-- ==== Sys2Proof/Laws/MovesModule.lean ====
section
/-! SUPPORT. What each operation can change of the state (X_moves: the parts it may write; every other part is as before, and
the memories keep their canonical form): the TXL ports, monitors, strobes, events, recordings,
power and memory. -/

namespace Sys2Proof.Machine

theorem State.setGuest_moves {s : State} {x1} {x2} {x3} :
    s.moves (State.setGuest s x1 x2 x3) [.segs] := by
  unfold State.setGuest
  split
  exact State.moves_refl
  extract_lets +onlyGivenNames x
  clear_value x
  exact State.moves_of State.setSeg_moves (by decide) State.moves_refl

theorem State.endPeers_moves {s : State} {x1} :
    s.moves (State.endPeers s x1) [.regs, .segs, .xng] := by
  unfold State.endPeers
  extract_lets +onlyGivenNames x
  clear_value x
  extract_lets +onlyGivenNames x
  clear_value x
  extract_lets +onlyGivenNames x
  refine (fun (hx : s.moves x [.regs, .segs, .xng]) => ?_) ?_
  on_goal 2 => unfold x
  clear_value x
  refine moves_forEach (fun u _ => ?_) ?_
  exact State.moves_of State.setGuest_moves (by decide) State.moves_refl
  assumption
  refine moves_forEach (fun u _ => ?_) ?_
  split
  exact State.moves_of State.endLoad_moves (by decide) State.moves_refl
  exact State.moves_refl
  exact State.moves_refl

theorem State.countMods_moves {s : State} :
    s.moves (State.countMods s) [.regs] := by
  unfold State.countMods
  refine moves_forUpto (fun _ _ => ?_) ?_
  exact State.moves_of State.put_moves (by decide) State.moves_refl
  exact State.moves_refl

theorem State.forgetUp_moves {s : State} :
    s.moves (State.forgetUp s) [.clk, .txl] := by
  unfold State.forgetUp
  with_reducible apply State.moves_mk
  on_goal 2 => exact fun p hp => by cases p <;> first | rfl | exact absurd (by decide) hp
  on_goal 2 => exact id
  exact State.moves_refl

theorem State.leaveSystem_moves {s : State} :
    s.moves (State.leaveSystem s) [.regs, .stores, .mem, .wav, .grp, .cap, .latch, .xng, .mon, .mc, .pw, .clk, .txl, .cal] :=
      by
  unfold State.leaveSystem
  extract_lets +onlyGivenNames x
  refine (fun (hx : s.moves x [.regs, .stores, .mem, .wav, .grp, .cap, .latch, .xng, .mon, .mc, .pw, .clk, .txl, .cal]) =>
    ?_) ?_
  on_goal 2 => unfold x
  clear_value x
  extract_lets +onlyGivenNames x
  refine (fun (hx : s.moves x [.regs, .stores, .mem, .wav, .grp, .cap, .latch, .xng, .mon, .mc, .pw, .clk, .txl, .cal]) =>
    ?_) ?_
  on_goal 2 => unfold x
  clear_value x
  extract_lets +onlyGivenNames x
  refine (fun (hx : s.moves x [.regs, .stores, .mem, .wav, .grp, .cap, .latch, .xng, .mon, .mc, .pw, .clk, .txl, .cal]) =>
    ?_) ?_
  on_goal 2 => unfold x
  clear_value x
  apply State.moves_ite ?_ ?_
  exact State.moves_of State.loseRef_moves (by decide) (by assumption)
  assumption
  refine State.moves_of State.put_moves (by decide) ?_
  exact State.moves_of State.put_moves (by decide) (by assumption)
  apply State.moves_ite ?_ ?_
  refine State.moves_of State.alarm_moves (by decide) ?_
  exact State.moves_of State.put_moves (by decide) (by assumption)
  assumption
  exact State.moves_of State.forgetUp_moves (by decide) State.moves_refl

theorem State.loseSubtree_moves {s : State} {x1 : ℕ} :
    s.moves (State.loseSubtree s x1) [.regs, .xng, .txl] := by
  unfold State.loseSubtree
  refine State.moves_of State.alarm_moves (by decide) ?_
  refine State.moves_of State.put_moves (by decide) ?_
  refine State.moves_of State.put_moves (by decide) ?_
  extract_lets +onlyGivenNames x
  clear_value x
  with_reducible apply State.moves_mk
  on_goal 2 => exact fun p hp => by cases p <;> first | rfl | exact absurd (by decide) hp
  on_goal 2 => exact id
  exact State.moves_refl

theorem State.setPort_moves {s : State} {x1 : ℕ} {x2 : ℕ} :
    s.moves (State.setPort s x1 x2) [.regs] := by
  unfold State.setPort
  apply State.moves_ite ?_ ?_
  refine State.moves_of State.bump_moves (by decide) ?_
  exact State.moves_of State.put_moves (by decide) State.moves_refl
  exact State.moves_of State.put_moves (by decide) State.moves_refl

────────

WHAT YOU SHOULD DO |
Each entry must be reproduced exactly, with nothing added or dropped.

WRITTEN ANSWER |
-- ==== Sys2Proof/Laws/MovesModule.lean ====
section
/-! SUPPORT. What each operation can change of the state (X_moves: the parts it may write; every other part is as before, and
the memories keep their canonical form): the TXL ports, monitors, strobes, events, recordings,
power and memory. -/

namespace Sys2Proof.Machine

theorem State.setGuest_moves {s : State} {x1} {x2} {x3} :
    s.moves (State.setGuest s x1 x2 x3) [.segs] := by
  unfold State.setGuest
  split
  exact State.moves_refl
  extract_lets +onlyGivenNames x
  clear_value x
  exact State.moves_of State.setSeg_moves (by decide) State.moves_refl

theorem State.endPeers_moves {s : State} {x1} :
    s.moves (State.endPeers s x1) [.regs, .segs, .xng] := by
  unfold State.endPeers
  extract_lets +onlyGivenNames x
  clear_value x
  extract_lets +onlyGivenNames x
  clear_value x
  extract_lets +onlyGivenNames x
  refine (fun (hx : s.moves x [.regs, .segs, .xng]) => ?_) ?_
  on_goal 2 => unfold x
  clear_value x
  refine moves_forEach (fun u _ => ?_) ?_
  exact State.moves_of State.setGuest_moves (by decide) State.moves_refl
  assumption
  refine moves_forEach (fun u _ => ?_) ?_
  split
  exact State.moves_of State.endLoad_moves (by decide) State.moves_refl
  exact State.moves_refl
  exact State.moves_refl

theorem State.countMods_moves {s : State} :
    s.moves (State.countMods s) [.regs] := by
  unfold State.countMods
  refine moves_forUpto (fun _ _ => ?_) ?_
  exact State.moves_of State.put_moves (by decide) State.moves_refl
  exact State.moves_refl

theorem State.forgetUp_moves {s : State} :
    s.moves (State.forgetUp s) [.clk, .txl] := by
  unfold State.forgetUp
  with_reducible apply State.moves_mk
  on_goal 2 => exact fun p hp => by cases p <;> first | rfl | exact absurd (by decide) hp
  on_goal 2 => exact id
  exact State.moves_refl

theorem State.leaveSystem_moves {s : State} :
    s.moves (State.leaveSystem s) [.regs, .stores, .mem, .wav, .grp, .cap, .latch, .xng, .mon, .mc, .pw, .clk, .txl, .cal] :=
      by
  unfold State.leaveSystem
  extract_lets +onlyGivenNames x
  refine (fun (hx : s.moves x [.regs, .stores, .mem, .wav, .grp, .cap, .latch, .xng, .mon, .mc, .pw, .clk, .txl, .cal]) =>
    ?_) ?_
  on_goal 2 => unfold x
  clear_value x
  extract_lets +onlyGivenNames x
  refine (fun (hx : s.moves x [.regs, .stores, .mem, .wav, .grp, .cap, .latch, .xng, .mon, .mc, .pw, .clk, .txl, .cal]) =>
    ?_) ?_
  on_goal 2 => unfold x
  clear_value x
  extract_lets +onlyGivenNames x
  refine (fun (hx : s.moves x [.regs, .stores, .mem, .wav, .grp, .cap, .latch, .xng, .mon, .mc, .pw, .clk, .txl, .cal]) =>
    ?_) ?_
  on_goal 2 => unfold x
  clear_value x
  apply State.moves_ite ?_ ?_
  exact State.moves_of State.loseRef_moves (by decide) (by assumption)
  assumption
  refine State.moves_of State.put_moves (by decide) ?_
  exact State.moves_of State.put_moves (by decide) (by assumption)
  apply State.moves_ite ?_ ?_
  refine State.moves_of State.alarm_moves (by decide) ?_
  exact State.moves_of State.put_moves (by decide) (by assumption)
  assumption
  exact State.moves_of State.forgetUp_moves (by decide) State.moves_refl

theorem State.loseSubtree_moves {s : State} {x1 : ℕ} :
    s.moves (State.loseSubtree s x1) [.regs, .xng, .txl] := by
  unfold State.loseSubtree
  refine State.moves_of State.alarm_moves (by decide) ?_
  refine State.moves_of State.put_moves (by decide) ?_
  refine State.moves_of State.put_moves (by decide) ?_
  extract_lets +onlyGivenNames x
  clear_value x
  with_reducible apply State.moves_mk
  on_goal 2 => exact fun p hp => by cases p <;> first | rfl | exact absurd (by decide) hp
  on_goal 2 => exact id
  exact State.moves_refl

theorem State.setPort_moves {s : State} {x1 : ℕ} {x2 : ℕ} :
    s.moves (State.setPort s x1 x2) [.regs] := by
  unfold State.setPort
  apply State.moves_ite ?_ ?_
  refine State.moves_of State.bump_moves (by decide) ?_
  exact State.moves_of State.put_moves (by decide) State.moves_refl
  exact State.moves_of State.put_moves (by decide) State.moves_refl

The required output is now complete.